The problem with lifting resources rather than the finished product is that there is more mass in materials in creating the final product, than there is in the product itself.  Just as you have mining units and refineries that can be transported to planets, I believe that there would be a market for foundry units and generic (programmable)robotic presses and assembly lines. With these units, a planet could turn raw materials into metals, alloys, plastics, etc. and then transform those into some finished goods. Units can be reconfigured to manufacture various goods. However, the units would be small compared of regular production factories so the rate of production would be pretty low.


Ascent's picture
Ascent
February 24, 2013 - 7:30am
I would expect that they would have reclamation and refinery space stations where refuse is bioremediated and metals are extracted and melted down, allowing them to be resuable and easily shipped without increasing fuel costs. Salvage would be primarily legal, but regulated. (Salvage teams must have a license to loot and register their claims before hauling.)
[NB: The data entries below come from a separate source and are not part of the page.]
-- ==== Sys2Proof/Machine/Ops.lean ====
section
/-! DEFINITION. Named operations on the state: dies, registers, counters, time, journal records, the latch of a fault
bit and its class reaction (11_fault_handling.md R292 to R309, 15_rings_journal.md R397 to R399). -/

namespace Sys2Proof.Machine

/-- The L-die `d`. -/
def State.die (s : State) : Die → LDie
  | .a => s.a
  | .b => s.b

/-- Replace the L-die `d`. -/
def State.setDie (s : State) (d : Die) (l : LDie) : State :=
  match d with
  | .a => { s with a := l }
  | .b => { s with b := l }

/-- Change the L-die `d`. -/
def State.updDie (s : State) (d : Die) (f : LDie → LDie) : State := s.setDie d (f (s.die d))

/-- Read an entry of the register store. -/
def State.reg (s : State) (idx sub : Nat) : Nat := Regs.get s.regs (odKey idx sub)

/-- Write an entry of the register store. -/
def State.setReg (s : State) (idx sub v : Nat) : State := { s with regs := Regs.set s.regs (odKey idx sub) v }

/-- Count one event in a saturating counter of width `w`. -/
def State.bump (s : State) (w idx sub : Nat) : State := s.setReg idx sub (satInc w (s.reg idx sub))

/-- DIE_STATE: 0 L-A, 1 L-B, 2 M-die, 3 + d F-die d. -/
def State.dieSt (s : State) (x : Nat) : Nat := Tab.get 0 s.flt.die x

/-- An L-die is admitted. -/
def State.admitted (s : State) (d : Die) : Bool := s.dieSt d.n == 0

/-- The die whose events move the counters of the device: L-A while it is admitted (log 19). -/
def State.srv (s : State) : Die := if s.admitted .a then .a else .b

/-- Count an event of die `d` that both dies see, once for the device (log 19). -/
def State.bumpOnce (s : State) (d : Die) (w idx sub : Nat) : State :=
  if d = s.srv then s.bump w idx sub else s

/-- SPAN_NO of the serving die. -/
def State.spanNo (s : State) : Nat := (s.die s.srv).tb.spanNo

/-- LIB_VER: the version of the installed library (R496, log 101). -/
def State.libVer (s : State) : Nat := (s.upd.lib.map fun v => v % 65536).getD (Config.libVersion % 65536)

/-- RTC in ms, 0 while invalid (R426). -/
def State.rtcMs (s : State) : Nat := if s.bkp.rtcOk then s.bkp.rtc / 8000 else 0

/-- T_span in ns at a SPAN_K (R40). -/
def tspanNs (k : Nat) : Nat := 31250 * 2 ^ k

/-- The span in force: 4 ms in DEEP-SLEEP (R65). -/
def State.tspan (s : State) : Nat := if s.modes.pwr = .deepSleep then 4000000 else tspanNs s.modes.spanK

/-- What SPAN_NO advances by at a tick (R44, R65). -/
def State.spanInc (s : State) : Nat := if s.modes.pwr = .deepSleep then 2 ^ (7 - s.modes.spanK) else 1

/-- Spans of the 1,024 that end with span `n` in which a compare was incomplete at the commit point of either die (R60). -/
def State.overs (s : State) (n : Nat) : List Nat :=
  let a := s.a.cmp.overs
  (a ++ s.b.cmp.overs.filter fun k => !a.contains k).filter fun k => decide (n < k + 1024)

/-- CK_TICK cycles of a span of `ns` (R40: 125 ns each). -/
def cycles (ns : Nat) : Nat := ns / 125

/-- Time after the tick of the commit point of a span of `ns` (R41), in ns. -/
def commitNs (ns : Nat) : Nat := 85 * cycles ns / 100 * 125

/-- Time after the tick of the end of phase A (R41), in ns. -/
def phaseANs (ns : Nat) : Nat := 20 * cycles ns / 100 * 125

/-- Time after the tick of the late-commit limit (R41), in ns. -/
def lateNs (ns : Nat) : Nat := (95 * cycles ns / 100 - 16) * 125

/-- A free value (log 6): the constant at the counter, and the counter moved on. -/
def State.free (s : State) : Nat × State := (Config.freeValue s.freeCtr, { s with freeCtr := s.freeCtr + 1 })

/-- The device evaluates the Pattern: RUN, SAFE, or SERVICE test access (R297, R470). -/
def State.evaluates (s : State) : Bool :=
  s.modes.mode == .run || s.modes.mode == .safe || (s.modes.mode == .service)

/-- The device has F-dies (R2). -/
def State.hasField (s : State) : Bool := s.order != 830

/-! ## Journal -/

/-- JBLK (Table 15-1). -/
def jblk (order : Nat) : Nat := if order = 830 then 32768 else 1048576

/-- Bytes of a die's journal half (Table 15-1). -/
def jhalf (order : Nat) : Nat := if order = 830 then 229376 else 100663296

/-- Put raw bytes at the head. -/
def Journal.put (j : Journal) (bs : List Byte) : Journal :=
  { j with mem := Mem.writeL j.mem j.head bs, head := j.head + bs.length }

/-- Begin a new block at offset `o`: the block is overwritten whole, and a TIME record stands first (R397). -/
def Journal.newBlock (order o span rtc : Nat) (j : Journal) : Journal :=
  let blk := jblk order
  let wrapped := o == j.oldest && j.at_.isSome
  Journal.put
    { j with mem := Mem.clear j.mem o blk, head := o
             oldest := if wrapped then (o + blk) % jhalf order else j.oldest, at_ := some span }
    (0x10 :: (leBytes 8 span ++ leBytes 8 rtc))

/-- Write one record of a type with its body, opening a block where it does not fit (R397, R398). -/
def Journal.write (order span rtc : Nat) (j : Journal) (typ : Nat) (body : List Byte) : Journal :=
  let blk := jblk order
  let dist := span - j.at_.getD span
  let long := decide (14 < dist)
  let len := 1 + (if long then 4 else 0) + body.length
  let fits := j.at_.isSome && decide (j.head % blk ≠ 0) && decide (j.head % blk + len ≤ blk)
  if fits then
    { Journal.put j (BitVec.ofNat 8 (typ * 16 + min dist 15) :: ((if long then leBytes 4 dist else []) ++ body)) with
        at_ := some span }
  else
    let o := if j.at_.isSome then ceilDiv j.head blk * blk % jhalf order else j.head
    Journal.put (Journal.newBlock order o span rtc j) (BitVec.ofNat 8 (typ * 16) :: body)

/-- Take a record for the next flush, or count it as dropped while the journal cannot be written (R399). -/
def Journal.add (span rtc : Nat) (j : Journal) (typ : Nat) (body : List Byte) : Journal :=
  if j.dropping then { j with dropped := j.dropped + 1 } else { j with buf := j.buf ++ [{ span := span, rtc := rtc, typ := typ, body := body }] }

/-- The flush of phase S (R56): every record of the span reaches the journal. -/
def Journal.flush (order : Nat) (j : Journal) : Journal :=
  { j.buf.foldl (fun (j : Journal) x => Journal.write order x.span x.rtc j x.typ x.body) j with buf := [], kept := j.vals }

/-- Writing stops with a gap marker (R56, R399): the records not yet flushed are dropped, and what they recorded counts as not recorded. -/
def Journal.stop (j : Journal) : Journal :=
  { j with dropping := true, dropped := j.dropped + j.buf.length, buf := [], vals := if j.buf.isEmpty then j.vals else j.kept }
Most goods, however, would be in the manner of designs sold on the Frontier web and fabricated on the new world. Foods would be imported by seed and likely grown on a space station with simulated gravity and a controlled environment.


View my profile for a list of articles I have written, am writing, will write.
"It's yo' mama!" —Wicket W. Warrick, Star Wars Ep. VI: Return of the Jedi
"That guy's wise." —Logray, Star Wars Ep.VI: Return of the Jedi
Do You Wanna Date My Avatar? - Felicia Day (The Guild)

Inigo Montoya's picture
Inigo Montoya
February 27, 2013 - 10:03am
I think that space elevators would be more common than they currently are believed to be or at least more highly sought after. Mining is a fairly large part of the SF economy and if it is done on a planet surface, then the cost to lift it to orbit would cut into the profit margin of sale of the harvested resource.

I don't think we ever came up with a plausible standard for a Cargo Unit. I plan to use A standard 40' sea cargo container in my game. It holds approximately (because I slept through math class) 850 cubic meters; 6,800 kg, and is 13x3x3 meters.

If it costs 10 cr per kg, you are talking 68,000 credits per Cargo Unit. The average profit from cargos listed on the Resource Center cargo chart is 47,000 credits. So most cargoes will cost more to launch into space than the profits offered from the selling price at its destination. This of course won't be an issue with asteroid mining. However, corporations are exploring and colonizing planets. And the most common reason for them doing so is for the exploitation of the resources found there. They want them off those worlds and into the galactic market.

Of course this is based off my numbers for CU's. The cost for lifting products into orbit can be tweeked or as the rules have done, ignored. I may go with a lower cr per kg shipping cost and alter the costs/value of the cargo.